Stored items:
────────────────

/-- BOOT_ROM: what the ROM finds of the two copies in flash, and the version of the one that passes (R627). -/
def execBootRom (copyA copyB : BootCheck) (version : Word) (s : State) : Res :=
  if !s.phase 8 || s.fld Reg.RCP_BOOT 19 16 ≠ 1 then .next s
  else if bootCode copyA = 0 then .next ((s.setB Reg.RCP_BOOT 0 false).runFirmware version)
  else if bootCode copyB = 0 then .next ((s.setB Reg.RCP_BOOT 0 true).runFirmware version)
  else .next ((s.setF Reg.RCP_BOOT 27 24 (bootCode copyB)).setF Reg.RCP_BOOT 19 16 5)

/-- HOST_LOAD: a write of RCP_HLOAD with LEN and GO = 1, the check of the image in RCP_HWIN, whether it is marked as a
recovery image, and its version (R628). -/
def execHostLoad (len : BitVec 20) (check : BootCheck) (recovery : Bool) (version : Word) (s : State) : Res :=
  s.opWrite Reg.RCP_HLOAD <|
    if s.fld Reg.RCP_BOOT 19 16 ≠ 2 then .next (s.inc Reg.RCP_CNT_REFUSED)
    else
      let s := s.setF Reg.RCP_HLOAD 19 0 len.toNat
      let err := if bootCode check ≠ 0 then bootCode check else if s.bit Reg.RCP_STRAP 13 && !recovery then 5 else 0
      let s := s.setF Reg.RCP_BOOT 27 24 err
      .next (if err = 0 then s.runFirmware version else s)

/-! The ledger after a loss of the Sett (R658). -/

/-- Sett offsets of the lifetime counters (Table 22.8). -/
def ledgerCounters : List Nat :=
  [0x1210, 0x1240, 0x1244] ++ (List.range 16).map (fun i => 0x1250 + 4 * i) ++ (List.range 32).map (fun i => 0x1290 + 4 * i) ++
    (List.range 9).map fun i => 0x1314 + 4 * i

/-- An entry logged before the restore follows those of the image. -/
def State.keepEntry (s : State) (e : List Word) : State :=
  let n := (s.rd (ldg 0x120C)).toNat
  if 1024 ≤ n then s.ldgBump 0x1210 1
  else
    let s := (List.range 8).foldl (fun s i => s.wr (ldg (0x1600 + 32 * n + 4 * i)) (e.getD i 0)) s
    let s := s.wr (ldg 0x120C) (BitVec.ofNat 32 (n + 1))
    if n + 1 = 1024 then s.setB (ldg 0x1204) 1 true else s

/-- An image becomes the ledger, its cycle-tracking state included; the counts since the release are added (R658). -/
def State.loadImage (s : State) (img : LedgerSlot) : State :=
  let s := s.endPass
  let counts := ledgerCounters.map fun o => (o, (s.rd (ldg o)).toNat)
  let entries := (List.range (s.rd (ldg 0x120C)).toNat).map fun j => (List.range 8).map fun i => s.rd (ldg (0x1600 + 32 * j + 4 * i))
  let s := (List.range 8448).foldl (fun s i => s.wr (ldg (0x1200 + 4 * i)) (img.words.getD i 0)) s
  let s := counts.foldl (fun s c => s.ldgBump c.1 c.2) s
  let s := entries.foldl (fun s e => s.keepEntry e) s
  let s : State := { s with obs := { s.obs with thermUp := img.thermUp, thermRef := img.thermRef } }
  (s.ledgerLog 8 21 0 img.seq.toNat).setB (ldg 0x1204) 2 true

/-- The valid slot with the higher MIRROR_SEQ. -/
def newerSlot : Option LedgerSlot → Option LedgerSlot → Option LedgerSlot
  | some a, some b => if a.seq.toNat < b.seq.toNat then some b else some a
  | some a, none => some a
  | none, b => b

/-- LEDGER_RESTORE, by boot firmware after a loss of the Sett. -/
def State.restoreLedger (s : State) (slotA slotB : Option LedgerSlot) : State :=
  if s.bit Reg.OBS_LDG_STATUS 0 then s
  else
    let s := match newerSlot slotA slotB with
      | some img => s.loadImage img
      | none => (s.wr (ldg 0x1200) 0x10000).setB (ldg 0x1204) 3 true
    s.setB Reg.OBS_LDG_STATUS 0 true

/-- A base-image refusal stands in LOAD_ERR (Table 06.6). -/
def State.baseRefused (s : State) : Bool := decide (1 ≤ s.fld Reg.MTN_STATUS 27 24) && decide (s.fld Reg.MTN_STATUS 27 24 ≤ 5)

/-- OUT_REL: boot firmware has started housekeeping; the ledger images it reads in the two flash slots, where they are valid
(R629, R658). A recovery image reads no flash at start (R628). Without OUT_REL the device stays in phase 9. -/
def execOutRel (slotA slotB : Option LedgerSlot) (s : State) : Res :=
  if !s.phase 9 then .next s
  else
    let flash := !s.bit Reg.RCP_STRAP 13
    let s : State := if flash then
        { s with rcp := { s.rcp with slotSeq := (slotA.map (·.seq), slotB.map (·.seq)) } }
      else s
    let s := s.restoreLedger (if flash then slotA else none) (if flash then slotB else none)
    .next (if s.baseRefused || s.flt.fatal || !s.bit Reg.MTN_STATUS 0 then s
      else
        let s := (s.setB Reg.RCP_STATUS 7 true).setF Reg.RCP_BOOT 19 16 4
        ({ s with rcp := { s.rcp with phase := 10, wdArmed := true } } : State).seeLight)

/-! Soft resets (R635), and the resets of HIF alone (R590). -/

/-- BLOCK_SOFT_RESET: a write of RCP_BLK_RST. -/
def execBlockSoftReset (mask : BitVec 19) (s : State) : Res :=
  s.opWrite Reg.RCP_BLK_RST (.next (((List.range 19).filter fun b => mask.getLsbD b).foldl (fun s b => s.softReset b) s))

/-- BLOCK_RESET_RELEASE: a block under a soft reset has met R29 and is released. -/
def execBlockResetRelease (b : Fin 19) (s : State) : Res :=
  .next (if s.rcp.soft.getLsbD b then s.releaseBlock b else s)

/-- PCIE_RESET: a conventional or hot reset, a function-level reset of PF0, or with `loss` a loss of the link (R590). -/
def execPcieReset (loss : Bool) (s : State) : Res :=
  if !s.up 17 then .next s
  else .next ((if loss then s.raise 47 0 else s).softBlock 17)

/-! Recovery from the Fatal state (R605, R606). -/

/-- The history takes the present CLK_AON count; the last 16 stay (Table 21.16). -/
def State.appendRecovery (s : State) : State :=
  let p := Reg.RCP_RET 0x1000
  let entry := fun i => Reg.RCP_RET (0x1008 + 8 * i)
  let n := s.fld p 4 0
  let s := if n < 16 then s
    else (List.range 15).foldl (fun s i => (s.wr (entry i) (s.rd (entry (i + 1)))).wr (entry i + 4) (s.rd (entry (i + 1) + 4))) s
  let k := min n 15
  let s := (s.wr (entry k) (wordOf s.flt.aon.toNat 0)).wr (entry k + 4) (wordOf s.flt.aon.toNat 1)
  (s.setF p 4 0 (k + 1)).satField p 23 16 1

/-- A level source of class Fatal is active, which holds the quiet timer. -/
def State.fatalLevel (s : State) : Bool := (List.range 52).any fun i => s.flt.active.getLsbD i && decide (s.clsOf i = 3)

/-- QUIET_TIMER_EXPIRE: QUIET_S seconds in the Fatal state without a Fatal event and without a Fatal level. -/
def execQuietTimerExpire (s : State) : Res :=
  if !s.mateRole || !s.flt.fatal || s.fatalLevel || s.pco then .next s
  else if s.fld Reg.FLT_RCV_CTRL 3 0 < s.recoveriesIn24h + 1 then
    .next (((s.setB (Reg.RCP_RET 0x1000) 31 true).raise 51 0).ledgerLog 9 20 0 0)
  else .next ((s.appendRecovery.ledgerLog 6 20 0 0).assertReset .faultRecovery)

/-! Power states (R632, R633). -/

/-- QUIET_ENTER: QUIET_MS milliseconds without a frame on any uplink or the mate link have passed; since the last stay a discovery
window has run on every enabled port (R633). -/
def execQuietEnter (s : State) : Res :=
  let free := fun n => s.portMode n == 0 || s.portMode n == 3 || (List.range 512).all fun l => s.termSt n l == 0
  let found := fun n => !s.en n || !s.rcp.needDisc.getLsbD n
  if !s.bit Reg.RCP_PWR 31 || !s.phase 10 || !(List.range 32).all fun n => free n && found n then .next s
  else .next ((List.range 32).foldl (fun s n => (s.setB (Reg.BRX_STATUS n) 2 false).setF (Reg.BRX_STATUS n) 1 0 3)
    (s.setB Reg.RCP_STATUS 6 true))

/-- QUIET_EXIT: the first of the events of R633. -/
def execQuietExit (why : QuietExit) (s : State) : Res :=
  .next (if s.bit Reg.RCP_STATUS 6 then
      (if why = .disabled then s.setB Reg.RCP_PWR 31 false else s).leaveQuiet
    else s)

/-- Power state of an uplink egress: 0 to 2 for U0 to U2 (Table 21.9). -/
def State.setUpow (s : State) (u p : Nat) : State := { s with rcp := { s.rcp with upow := s.rcp.upow.put 0 u p } }

/-- Nanoseconds to the next opening of the gate of a queue of egress e that holds frames; none where it is not gated or its class opens
at no entry (R450). -/
def State.toOpening (s : State) (e q : Nat) : Option Nat :=
  match s.gateBit e q with
  | none => none
  | some b =>
    let g := s.gate e
    let isOpen := fun (j : Nat) => Nat.testBit (s.gStates e j) b
    let l := rotFrom g.len g.pos
    let before := l.takeWhile isOpen ++ (l.dropWhile isOpen).takeWhile fun j => !isOpen j
    if l.any isOpen then
      some ((before.map (s.gInterval e)).sum - ((s.now : Int) - (g.start + (s.gOffset e g.pos : Nat))).toNat)
    else none

/-- Nanoseconds to the next event of a queue of an egress that is known: the launch time of its head, or the next opening of its gate. -/
def State.queueEvent (s : State) (e q : Nat) : Option Nat :=
  match (s.queueOf q).head? with
  | none => none
  | some f => match f.launch with
    | some l => some (s.launchIn l).toNat
    | none => if s.gateOpen e q f.len then none else s.toOpening e q

/-- Nanoseconds to the next known event of an egress (R632). -/
def State.egressEvent (s : State) (e : Nat) : Option Nat :=
  ((s.busyQueues e).filterMap (s.queueEvent e)).foldl (fun m d => some (min d (m.getD d))) none

/-- UPLINK_EGRESS_SLEEP: an egress that sends no frame rests in the deepest state that its next known event leaves time for, and with
none known in U1 (R632, Table 21.9). -/
def execUplinkEgressSleep (u : Fin 24) (sending : Bool) (s : State) : Res :=
  .next (s.setUpow u (if sending then 0 else match s.egressEvent (32 + u) with
    | none => 1
    | some g => if 540 ≤ g then 2 else if 50 ≤ g then 1 else 0))

/-- A tree port whose framer, encoder and BRX are powered down: its MODE is Off, or EN = 0 with DRAINED = 1 (R632). -/
def State.poweredDown (s : State) (n : Nat) : Bool :=
  s.portMode n == 0 || s.portMode n == 3 || (!s.en n && s.bit (Reg.TPA_STATUS n) 0)

/-- UPLINK_EGRESS_WAKE: 40 ns and the wake time before the event (R632). -/
def execUplinkEgressWake (u : Fin 24) (s : State) : Res := .next (s.setUpow u 0)

end Sys2Proof.Machine
end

────────────────

**About this exercise**
Say, as a bare number, how many lines in the entries above include the string "where".

**Task output**
2